A primeira vez que li
a expressão “mentiras rituais” foi no livro de Margaret Halsey “The
Pseudo-ethic: speculation on American politics and morals” (Editora Civilização
Brasileira). Autora premiada Halsey afirma que “dentro da cultura, há um
encantamento contínuo e tranquilizante – nos livros, jornais, revistas, radiotelevisão,
conversa entre amigos – de Mentiras Rituais”. Diz que essa frase “é hoje menos
áspera do que soa, porque a Mentira Ritual é sentida, confortavelmente, como um
ritual e não como prática de mentiras”. A autora demonstra a amplitude desse
comportamento social, incluindo a esfera religiosa: “As organizações religiosas
aprenderam as técnicas comerciais de promoção e relações públicas”.
Escrevendo no início
dos anos sessenta, Halsey continua atual, vez que estamos submersos num oceano
de lama religiosa em pleno século XXI. Observe os detalhes: a mentira ritual é
encantadora, multiplicadora e tranquilizadora, além de não demonstrar constrangimentos,
pois se trata de um ritual. E, mesmo que alguém não aceite, todos nós
praticamos rituais; ou seja, vivenciamos comportamentos que simbolizam
ideologias e ensinamentos.
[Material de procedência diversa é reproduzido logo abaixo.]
-- ==== Sys2Proof/Machine/Home.lean ====
section
/-! DEFINITION. Accesses on their way to their homes: release phases (15 R297, R298), access tables
(19 R380), the order in which homes take requests (15 R290, R295, 16 R311), the performance of a
request and its reply or notice (07 R137, R138), and combining (16 R313 to R315). -/

namespace Sys2Proof.Machine

/-- Source terminals of a request; a combined one has those of its components. -/
def State.srcTerms (s : State) (q : Req) : List Nat :=
  if q.parts.isEmpty then [s.portOf q.src] else q.parts.map fun p => s.portOf p.src

/-- Threads of a request. -/
def Req.tids (q : Req) : List Nat := if q.parts.isEmpty then [q.tid] else q.parts.map (·.tid)

/-- Two requests touch one word. -/
def Req.sameWord (q r : Req) : Bool := q.loc.key / 8 == r.loc.key / 8

/-! ### Routes (15 R289, 19 R366) -/

/-- The number of die `b` among the neighbours of die `a`; the H-die, 4, is the last. -/
def neighbourNo (a b : Nat) : Nat := if b = 4 then 3 else if b < a then b else b - 1

/-- The link that flits from a source terminal take between two dies: number (terminal mod 3), or the next
that is up (19 R366, R369). -/
def State.routeLink (s : State) (a b term : Nat) : Option Nat :=
  ((List.range 3).map fun i => (term + i) % 3).find? fun k => !s.linkIsDown (dieLink a b k)

/-- The die whose network a terminal of this package belongs to. -/
def termDie (t : Nat) : Nat :=
  if 2 ^ 24 ≤ t then (t - 2 ^ 24) % 2 ^ 10 / 256 else if 2 ^ 21 ≤ t then (t - 2 ^ 21) % 8 else t / 256

/-- The stage at which flits of two terminals of one network meet on their way to one terminal, and the input of
the second: the last of the bits that the stages consume, bit 0 first and then 7 to 1, in which they differ
(15 R289, log 75). -/
def meetBit (x y : Nat) : Option (Nat × Bool) :=
  (([1, 2, 3, 4, 5, 6, 7, 0] : List Nat).find? fun b => x.testBit b != y.testBit b).map fun b => (b, y.testBit b)

/-- Where requests of two source terminals for a terminal of die `h` meet: the die, the stage, and whether the
second is at the lower input; nowhere if no link carries one of them there. -/
def State.meetAt (s : State) (x y h : Nat) : Option (Nat × Nat × Bool) :=
  let dx := x / 256
  let dy := y / 256
  let at_ (d a b : Nat) : Option (Nat × Nat × Bool) := (meetBit a b).map fun (i, l) => (d, i, l)
  if dx = h && dy = h then at_ h (x % 256) (y % 256)
  else
    let link (d t : Nat) : Option Nat := if d = h then some 0 else s.routeLink d h t
    let port (d k t : Nat) : Nat := if d = h then t else 244 + 3 * neighbourNo h d + k
    match link dx (x % 256), link dy (y % 256) with
    | some kx, some ky =>
      if dx = dy && kx = ky then at_ dx (x % 256) (y % 256)
      else at_ h (port dx kx (x % 256)) (port dy ky (y % 256))
    | _, _ => none

/-! ### Links (19 R366 to R369, 21 R400, R403) -/

/-- Some link joins two dies; die 4 is the H-die. -/
def State.dieReach (s : State) (a b : Nat) : Bool :=
  a == b || (List.range 3).any fun k => !s.linkIsDown (dieLink a b k)

/-- A home is reached from a core: over the die links, with the LPDDR behind the H-die, or through
the port that leads to its package. -/
def State.reaches (s : State) (src : Nat) (l : Loc) : Bool :=
  match l with
  | .sp _ _ => true
  | .dev pa =>
    if 2 ^ 59 ≤ pa then s.dieReach (dieOf src) ((pa - 2 ^ 59) / 8 % 8)
    else if paPackage pa = s.pkg.num then
      let h := (sliceOf s.paired pa).1
      s.dieReach (dieOf src) h && (decide (paLocal pa < 2 ^ 40) || s.dieReach h 4)
    else match tabGet s.pkg.grte (paPackage pa) with
      | some g => g.getLsbD 4 && s.dieReach (dieOf src) (bits g 3 0 / 4) &&
          !s.linkIsDown (gulongLink (bits g 3 0))
      | none => false
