-- ==== Sys2Proof/Machine/Engines.lean ====
section
/-! DEFINITION. Engine operations once issued: which may start, the words that copies move, the
results and status they leave, and matrix operations as they complete (12 R235, R241 to R249, R410, 13
R254 to R266, 18 R363). -/

namespace Sys2Proof.Machine

/-! ### Words read and written by an engine -/

/-- Where an engine's address lies. -/
inductive EngLoc where
  | at (l : Loc)
  | miss
  | bad
  deriving DecidableEq, Repr

def State.engLoc (s : State) (e : EngOp) (a : Word) (acc : Access) : EngLoc :=
  match s.decodeAddr e.core e.app a with
  | .own off => .at (.sp e.core off)
  | .cluster c off => .at (.sp c off)
  | .dev => match (s.cluster (clusterOf e.core)).lookup (s.asidOf e.launch) a.toNat acc e.app with
    | some pa => .at (.dev pa)
    | none => .miss
  | .bad _ => .bad

/-- What a read or write of an engine comes to: a value, a translation that is missing, or a failure
by STATE of 13 Table 13.4. -/
inductive EngVal where
  | val (v : Nat)
  | miss (a : Word) (acc : Access)
  | fail (state : Nat)
  deriving DecidableEq, Repr

/-- The source record of an engine's access (14 R278). -/
def State.engSrc (s : State) (e : EngOp) (a : Word) : WSrc :=
  ⟨none, positionWord s.pkg.num (clusterOf e.core * 128) (match e.kind with
    | .tldw _ _ n _ _ => 16 + n
    | .tmma _ _ n _ _ _ => 16 + n
    | .copy _ _ _ _ => e.unit
    | _ => 16), 4, false, a, 0⟩

/-- The opcode of the instruction that an engine operation performs. -/
def EngKind.opcode (k : EngKind) : Nat :=
  match k with
  | .copy op _ _ _ => op
  | .tldw _ _ _ _ _ => 0xE4
  | .tmma _ _ _ _ _ _ => 0xE6
  | .tdrain _ _ _ _ _ _ => 0xE7
  | .tzero _ => 0xE8

/-- The writer of an engine's words: its issuing thread (20 R395). -/
def State.engWriter (s : State) (e : EngOp) : Writer :=
  s.writer e.launch e.ivl (BitVec.ofNat 64 (bits e.index 31 0 + 2 ^ 32 * bits e.famid 31 0)) e.kind.opcode

/-- A home denies an engine's access to n bytes at a location; a management register takes whole aligned words
(19 R380, R385). -/
def State.engDenied (s : State) (e : EngOp) (l : Loc) (n : Nat) (r w : Bool) : Bool :=
  match s.mgmtOf l with
  | some off => l.key % 8 != 0 || n != 8 || !s.mregAllows (clusterMaster e.core) (mregOf off) r w
  | none => s.denies l e.core r w

/-- The engine row of 06 Table 6.3, for a read: EMPTY and OBJECT words hold no data. -/
def tagState (t : Tag) : Nat :=
  match t with
  | .full => 0
  | .poison => 2
  | _ => 5

/-- An engine reads n bytes of one word. What a word of another package holds, and whether its home denies it, is a
free choice (log 1). -/
def State.engRead (s : State) (e : EngOp) (a : Word) (n : Nat) : EngVal × State :=
  match s.engLoc e a accRead with
  | .miss => (.miss a accRead, s)
  | .bad => (.fail 1, s)
  | .at l =>
    if !s.reaches e.core l then (.fail 4, s)
    else if s.elsewhere l then
      let (v, s) := s.freeVal
      let (i, s) := s.choose 4
      (if i = 0 then .fail 2 else if i = 1 then .fail 5 else if i = 2 then .fail 1 else .val (v.toNat % 2 ^ (8 * n)), s)
    else if s.engDenied e l n true false then (.fail 1, s)
    else match s.mgmtOf l with
    | some off => match s.mregAccess (clusterMaster e.core) (mregOf off) with
      | (true, s) => (.val (s.mregRead (mregOf off)).toNat, s)
      | (false, s) => (.fail 1, s)
    | none =>
      let st := tagState (s.mem.tag (l.key / 8 * 8))
      if st != 0 then (.fail st, s)
      else (.val (s.mem.loadN l.key n), (s.useBanks l.key n).observe l n true false (s.engSrc e a) e.core)

def EngOp.isCopy (e : EngOp) : Bool :=
  match e.kind with
  | .copy _ _ _ _ => true
  | _ => false

/-- An engine writes a word at a location, with tag FULL or POISON; a destination word that a copy writes is counted
(20 Table 20.9). DEDUCED: a management register, which has no tag, takes no POISON word (log 86). -/
def State.engPutAt (s : State) (e : EngOp) (a : Word) (l : Loc) (v : Word) (poison : Bool) : EngVal × State :=
  let count (s : State) : State := if e.isCopy then s.countEvent (clusterOf e.core) 0x20 1 else s
  if !s.reaches e.core l then (.fail 4, s)
  else if s.elsewhere l then
    let (i, s) := s.choose 3
    if i = 0 then (.fail 5, s) else if i = 1 then (.fail 1, s) else (.val 0, count s)
  else if s.engDenied e l 8 false true then (.fail 1, s)
  else match s.mgmtOf l with
  | some off =>
    if poison then (.fail 1, s)
    else match s.mregAccess (clusterMaster e.core) (mregOf off) with
      | (true, s) => (.val 0, count (s.sendRegWrite (clusterMaster e.core) off v))
      | (false, s) => (.fail 1, s)
  | none =>
    let (ok, t) := (s.useBanks l.key 8).engineWrite (l.key / 8 * 8) v poison
    if ok then
      let t := t.digest l (s.engWriter e) (if poison then 0 else v) 8 (if poison then .poison else .full)
      (.val 0, count (t.observe l 8 false true (s.engSrc e a) e.core))
    else (.fail 5, t)

/-- Where an engine's address lies, found by a walk made there and then where the cache misses. -/
def State.engLocNow (s : State) (e : EngOp) (a : Word) (acc : Access) : EngLoc :=
  match s.engLoc e a acc with
  | .miss => match s.walk (clusterOf e.core) e.launch a.toNat with
    | .leaf log pa r w x k => if grants r w x k acc e.app then .at (.dev (pa + a.toNat % 2 ^ log)) else .miss
    | _ => .miss
  | l => l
A abrangência dos rituais está justamente por serem eles
usados para se alcançar diferentes propósitos, desde a satisfação de
necessidades emocionais, fortalecimentos de laços sociais, aprovação social, o
simples ato de apertar a mão do outro ou mesmo o cumprimento de obrigações religiosas.
Sobre as atuais
expressões religiosas, é impressionante a presença das mentiras rituais. Halsey
enxerga que o meio religioso vem apresentando padrões comportamentais tão deteriorados,
se comparados à proposta original bíblica, a ponto de o Novo Testamento parecer
“quase ingênuo quando descreve onze apóstolos e apenas um Judas”! Ela continua
pertinente: “A trapaça e a mentira não são os pecados mais dramáticos na
Bíblia, mas são dois dos mais importantes. [...] a mentira é, digamos,
disponível a todo momento”. Diz mais: “Durante a Reforma, como demonstra Tawney
[...] as virtudes prudentes da poupança e da operosidade foram valorizadas e se
tornaram muito mais importantes do que haviam sido na Europa medieval”. Halsey
lembra: “A preocupação de juntar dinheiro, antes um pecado da usura, se tornou
coisa respeitável; e as noções de mortificação da carne dos primeiros cristãos
foram abandonadas em favor do novo conceito de que ganhar dinheiro era agora
virtude”. Após a influência de Freud e de Darwin, o respeito para com o sagrado
foi minimizado, pois “já não há mais a imagem do Deus barbado para punir o mau
comportamento”.
Quando entro no
templo para cultuar, percebo as ideias de Halsey presentes em incontáveis e até
inconscientes mentiras rituais. O catolicismo, há séculos, camaleonicamente sobrevive.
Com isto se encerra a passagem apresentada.